Validating the approach
One of the most striking outcomes of PARM is its ability to refine our understanding of promoter architecture. “The model can now predict, for each promoter, which transcription factors regulate it and exactly where their motifs sit,” said van Steensel. “It has incredible resolution, revealing patterns in how transcription factors are positioned: some prefer to be very close to the transcription start site, others slightly upstream, and a few even downstream. We start to see biological patterns and rules that were partially known before, but never with this level of detail.”
We can do this genome-wide, for every promoter in a cell type, and even under different stimuli or drug treatments. And we can do it on standard academic hardware, not massive clusters. That’s how we’ve uncovered some really interesting regulatory patterns that would have taken years to discover experimentally alone.

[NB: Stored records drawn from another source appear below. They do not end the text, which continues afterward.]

-- ==== Sys2Proof/Machine/Print.lean ====
section
/-! DEFINITION. The print path (chapter 3): the stream's start and end, fetch and look-ahead, the head register, the line cycle,
slews, page ends, zone actions and pauses. -/

namespace Sys2Proof.Machine

open Sys2Proof

/-! ### What the stream holds (R52) -/

def Print.buf (x : Print) : BufId → PrintBuf
  | .a => x.bufA
  | .b => x.bufB

def Print.setBuf (x : Print) (i : BufId) (y : PrintBuf) : Print :=
  match i with
  | .a => { x with bufA := y }
  | .b => { x with bufB := y }

def BufId.other : BufId → BufId
  | .a => .b
  | .b => .a

/-- R52: a buffer whose line is taken from the ring and counted nowhere else: a SHIFTING buffer's line is the head register's. -/
def PrintBuf.holdsLine (y : PrintBuf) : Bool := y.st == .fetching || y.st == .staged

/-- R52: the lines taken from the ring and not yet released. -/
def Print.taken (x : Print) : Nat :=
  (if x.headLine.isSome then 1 else 0) + (if x.headSt = .empty then 0 else 1)
    + (if x.bufA.holdsLine then 1 else 0) + (if x.bufB.holdsLine then 1 else 0)
    + (match x.slewing with | some w => w.lines | none => 0)
    + (match x.slew with | some w => w.lines | none => 0)

/-- R52: the published lines at and beyond the fetch point. -/
def State.unfetched (s : State) : Nat := s.ringOccupancy s.print.params.ring - s.print.taken

/-- R61: the staged line next in ring order: the next buffer where it is STAGED (it then holds the older of two), else the
other. -/
def Print.nextStaged (x : Print) : Option BufId :=
  if (x.buf x.nextBuf).st = .staged then some x.nextBuf
  else if (x.buf x.nextBuf.other).st = .staged then some x.nextBuf.other
  else none

/-- R52: the buffer being shifted into the head register. -/
def Print.shiftingBuf (x : Print) : Option BufId :=
  if x.bufA.st = .shifting then some .a else if x.bufB.st = .shifting then some .b else none

/-- R70: a pending slew is next in ring order: no line is in the buffers, the head register or the latches, and no slew runs. -/
def Print.slewNext (x : Print) : Bool :=
  x.slew.isSome && x.slewing.isNone && x.headLine.isNone && x.headSt == .empty && x.bufA.st == .free && x.bufB.st == .free

/-- R69: a line is ready to latch or a slew is ready to begin. -/
def Print.ready (x : Print) : Bool := x.headSt == .loaded || x.slewNext

/-- R69, R74, R76: the state of a stream with nothing in progress. -/
def Print.restState (x : Print) : PrintState := if x.ready then .printing else .waitLine

/-- R73: an item is in progress: a line latched, a slew or a trailing feed. -/
def Print.itemInProgress (x : Print) : Option Item :=
  match x.st with
  | .printing => if x.headLine.isSome then some .line else none
  | .slewing => some .slew
  | .trailingFeed => some .feed
  | .off | .waitLine | .paused | .hot => none

/-! ### Margin loss of the page (R59, log entry 15) -/

/-- The unlatched lines whose fetch is complete, in ring order. -/
def Print.unlatched (x : Print) : List LineRec :=
  (if x.headSt = .empty then [] else [x.headRec])
    ++ (if (x.buf x.nextBuf).st = .staged then [(x.buf x.nextBuf).line] else [])
    ++ (if (x.buf x.nextBuf.other).st = .staged then [(x.buf x.nextBuf.other).line] else [])

/-- The MARGIN_LOSS of the lines that belong to the page in progress: up to its END_OF_PAGE line, or before a PAGE_START that
finds the page begun. -/
def pageLoss (begun : Bool) : List LineRec → Bool
  | [] => false
  | l :: ls =>
    if begun && l.tag.pageStart then false
    else l.loss || (if l.tag.endOfPage then false else pageLoss true ls)

/-- R71: the page counters are not both 0. -/
def Print.pageBegun (x : Print) : Bool := x.linesPrinted != 0 || x.linesSlewed != 0

/-- The page in progress ends with the item in progress, so no unlatched line belongs to it. -/
def Print.pageEnding (x : Print) : Bool :=
  x.st == .trailingFeed || x.interrupted == some .feed
    || (match x.headLine with | some h => h.line.tag.endOfPage | none => false)
    || (match x.slewing with | some w => w.endsPage | none => false)

/-- R59: the margin-loss flag of the page the unlatched lines go on with. -/
def Print.gatherNext (x : Print) : Print :=
  let begun := x.pageBegun || x.headLine.isSome || x.slewing.isSome
  { x with marginLoss := x.marginLoss || pageLoss begun x.unlatched }

/-- R59: the page's margin-loss flag with the lines fetched so far, which a page that is ending does not go on with. -/
def Print.gatherLoss (x : Print) : Print := if x.pageEnding then x else x.gatherNext

/-! ### Cells (R72, R73, R77) -/

/-- R72, 10.6: the PAGE_PRINTED cell, then the page counters and margin-loss flag cleared, and the flag of the page after it
gathered from the lines fetched in the meantime, in a trailing feed too. -/
def State.pagePrinted (s : State) (endMark : Bool) : State :=
  let x := s.print
  let s := s.handEvent .pagePrinted 0 (if endMark then .done else .failed)
    ([byte x.params.ring.val, byte (flag x.marginLoss 0 + flag endMark 1), 0] ++ twoBytes x.linesPrinted
      ++ twoBytes x.linesSlewed ++ [byte x.underruns])
  s.setPrint ({ s.print with linesPrinted := 0, linesSlewed := 0, underruns := 0, marginLoss := false }).gatherNext

/-- R73, 10.6: the STREAM cell of a pause, or of entering or leaving HOT: state and reason (log entry 10). -/
def State.printStream (s : State) : State :=
  s.handEvent .stream 0 .done
    [byte (sideCode .print), byte s.print.params.ring.val, byte (printStateCode s.print.st),
     optByte (s.print.pauseReason.map printReasonCode)]

/-- R77, R78: the result a stream's ending reason gives. -/
def printReasonResult : PrintReason → Result
  | .paper | .cover | .command | .stopped => .done
  | .supply | .clock => .failed
  | .aborted => .aborted

/-- R77, 10.6: the final STREAM cell: state OFF, the reason and the counts of the page in progress. -/
def State.finalStream (s : State) (r : PrintReason) : State :=
  let x := s.print
  s.handEvent .stream 0 (printReasonResult r)
    ([byte (sideCode .print), byte x.params.ring.val, byte (printStateCode .off), byte (printReasonCode r),
      byte (flag x.marginLoss 0)] ++ twoBytes x.linesPrinted ++ twoBytes x.linesSlewed ++ [byte x.underruns])

/-! ### URGENT (R68, R128) -/

/-- The print path raises or lowers URGENT. -/
def State.setUrgent (s : State) (on : Bool) : State := s.setPmc { s.pmc with urgent := on }

/-- R68: URGENT is lowered when the stream leaves PRINTING. -/
def State.enterPrint (s : State) (st : PrintState) : State :=
  let s := if st = .printing then s else s.setUrgent false
  s.setPrint { s.print with st := st }

/-! ### Pauses and HOT (R73, R74) -/

/-- R73: the stream enters PAUSED with a reason and writes its STREAM cell. -/
def State.enterPause (s : State) (r : PrintReason) : State :=
  let s := s.enterPrint .paused
  (s.setPrint { s.print with pauseReason := some r }).printStream

/-- R73: the stream enters HOT and writes its STREAM cell. -/
def State.enterHot (s : State) : State := (s.enterPrint .hot).printStream

/-- R69: a stream in WAIT_LINE leaves for PRINTING when a line or slew is ready. -/
def State.printWake (s : State) : State :=
  if s.print.st = .waitLine ∧ s.print.ending = none ∧ s.print.ready then s.enterPrint .printing else s

/-- R73: the pending conditions emptied. -/
def Print.noPending (x : Print) : Print := { x with pendPaper := false, pendCommand := false, pendHot := false }

/-- R73: a pending condition takes effect where the item completes, else the stream goes on. -/
def State.takePending (s : State) (goOn : State → State) : State :=
  let x := s.print
  let s := s.setPrint x.noPending
  if x.pendPaper then s.enterPause .paper
  else if x.pendCommand then s.enterPause .command
  else if x.pendHot then s.enterHot
  else goOn s

/-! ### What follows a line or a slew (R68, R71) -/

/-- R68: the next item in ring order decides: something is ahead; or a line being fetched is awaited, with URGENT raised; or no
unfetched published line remains: an underrun, which an item that a RESUME PRINT took up does not count (R76). -/
def State.printGoOn (s : State) (resumed : Bool) : State :=
  let x := s.print
  if x.headSt ≠ .empty ∨ x.nextStaged.isSome ∨ x.slew.isSome then s.enterPrint .printing
  else if x.fetch ≠ .idle then (s.enterPrint .printing).setUrgent true
  else if 0 < s.unfetched then s.enterPrint .printing
  else
    let s := s.enterPrint .waitLine
    if resumed then s else s.setPrint { s.print with underruns := satAdd 255 s.print.underruns 1 }

/-- R71: the trailing feed's end: the page's cell, then a pending condition or WAIT_LINE. A stream that is ending goes no
further. -/
def State.feedEnd (s : State) : State :=
  let s := s.pagePrinted true
  if s.print.ending.isSome then s else s.takePending (fun s => (s.enterPrint .waitLine).printWake)

/-- A bounded forward PAPER move of the stream (R91). -/
def State.paperMove (s : State) (steps : Nat) : State :=
  s.startMove .paper .print .forward s.print.params.profile (some steps)

/-- R71, R77: the page ends: a trailing feed first, unless none is set or the stream is ending. -/
def State.pageEnds (s : State) : State :=
  let x := s.print
  if x.ending.isSome then s.pagePrinted true
  else if 0 < x.params.trailing then (s.enterPrint .trailingFeed).paperMove (x.params.trailing * x.params.k)
  else s.feedEnd

/-- R67, R70, R77: what follows an item that did not end the page. -/
def State.itemFollow (s : State) (resumed : Bool) : State :=
  if s.print.ending.isSome then s else s.takePending (·.printGoOn resumed)

/-- R67: line-done. -/
def State.lineDone (s : State) (h : HeadLine) (resumed : Bool) : State :=
  let s := s.releaseSlots s.print.params.ring 1
  let s := s.setPrint { s.print with
    linesPrinted := satAdd 16383 s.print.linesPrinted 1, prevDark := h.plan == [], headLine := none }
  if h.line.tag.endOfPage then s.pageEnds else s.itemFollow resumed

/-- R70, R77: a slew's end with `n` of its lines passed; a run passed short of its end ends no page. -/
def State.slewEnd (s : State) (w : Slew) (n : Nat) (resumed : Bool) : State :=
  let s := s.releaseSlots s.print.params.ring n
  let s := s.setPrint { s.print with
    linesSlewed := satAdd 16383 s.print.linesSlewed n, prevDark := true, slewing := none }
  if n = w.lines ∧ w.endsPage then s.pageEnds else s.itemFollow resumed

/-! ### The end of a PAPER move (R67, R70, R71, R73, R76, R77) -/

/-- The item whose PAPER move is under way or was interrupted. -/
def Print.movingItem (x : Print) : Option Item :=
  if x.headLine.isSome then some .line
  else if x.slewing.isSome then some .slew
  else if x.st = .trailingFeed ∨ x.interrupted = some .feed then some .feed
  else none

/-- R76: a HOT zone found after an owed move joins the pending conditions, which an ending stream has none of (R77). -/
def State.hotAfter (s : State) (resumed : Bool) : Bool :=
  s.print.pendHot || (resumed && s.print.ending.isNone && s.zone .headTemp == some .high)

/-- R67, R70, R71, R76: the item completes; owed steps become 0. -/
def State.completeItem (s : State) (item : Item) (resumed : Bool) : State :=
  let s := s.setPrint { s.print with owed := 0, interrupted := none, pendHot := s.hotAfter resumed }
  match item, s.print.headLine, s.print.slewing with
  | .line, some h, _ => s.lineDone h resumed
  | .slew, _, some w => s.slewEnd w w.lines resumed
  | .feed, _, _ => s.feedEnd
  | .line, none, _ | .slew, _, none => s

/-- R76: the owed move of an interrupted item begins, or the item completes at once when no steps are owed. -/
def State.beginOwed (s : State) (item : Item) : State :=
  let x := s.print
  let head := x.headLine.map fun h => { h with cycle := .advancing }
  if x.owed = 0 then s.completeItem item true
  else (s.setPrint { x with interrupted := none, headLine := head }).paperMove x.owed

/-- R77: an ending stream's interrupted item: a line cut short is not released; a slew releases the whole lines passed; a trailing
feed's page is reported. -/
def State.endItem (s : State) (item : Item) (notTaken : Nat) : State :=
  let x := s.print
  let s := s.setPrint { x with owed := 0, interrupted := none }
  match item, x.slewing with
  | .line, _ => s.setPrint { s.print with headLine := none }
  | .slew, some w => s.slewEnd w ((w.lines * x.params.k - notTaken) / x.params.k) false
  | .slew, none => s
  | .feed, _ => s.feedEnd

/-- R77: an ending stream's PAPER move has ended: an item whose steps were all taken completes; a latched line that a RESUME PRINT
took up again while its advance was still being cut short owes the rest of it, and its advance is made; any other item ends
short. -/
def State.endingMoveEnd (s : State) (item : Item) (notTaken : Nat) : State :=
  let x := s.print
  if notTaken = 0 ∧ ¬(x.cut ∧ item = .line) then s.completeItem item false
  else if item = .line ∧ x.interrupted = some .line ∧ x.st ≠ .paused ∧ ¬x.cut then
    (s.setPrint { x with owed := notTaken }).beginOwed .line
  else s.endItem item notTaken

—Jeroen de Ridder, Oncode Institute
In practice, PARM enables experiments that would have been impossible with traditional approaches. Researchers can, for instance, perform in silico mutagenesis, systematically changing one base at a time across a promoter and predicting how each alteration affects gene expression. This provides insights into which nucleotides are critical, how transcription factors coordinate, and which sequences might mediate disease-relevant regulatory changes. De Ridder explained, “We can do this genome-wide, for every promoter in a cell type, and even under different stimuli or drug treatments. And we can do it on standard academic hardware, not massive clusters. That’s how we’ve uncovered some really interesting regulatory patterns that would have taken years to discover experimentally alone.”
While this system was created to annotate non-coding mutations in cancer genomes, it has already proven to be far more versatile. By revealing the rules that govern promoter activity, PARM provides a blueprint for understanding gene regulation in virtually any cell type. Researchers can now explore how transcription factors coordinate, predict the effects of mutations or drug treatments, and even design synthetic regulatory sequences — all without performing exhaustive experiments in the lab.
Looking forward, the team aims to expand the model to incorporate enhancers, epigenetic modifications, and chromatin architecture, moving toward a more complete map of the genome’s regulatory code. By combining high-resolution experimental data with computational modeling, PARM could provide a blueprint for decoding the entire non-coding genome and understanding its role in disease — providing new opportunities for diagnostics, therapies, and precision medicine.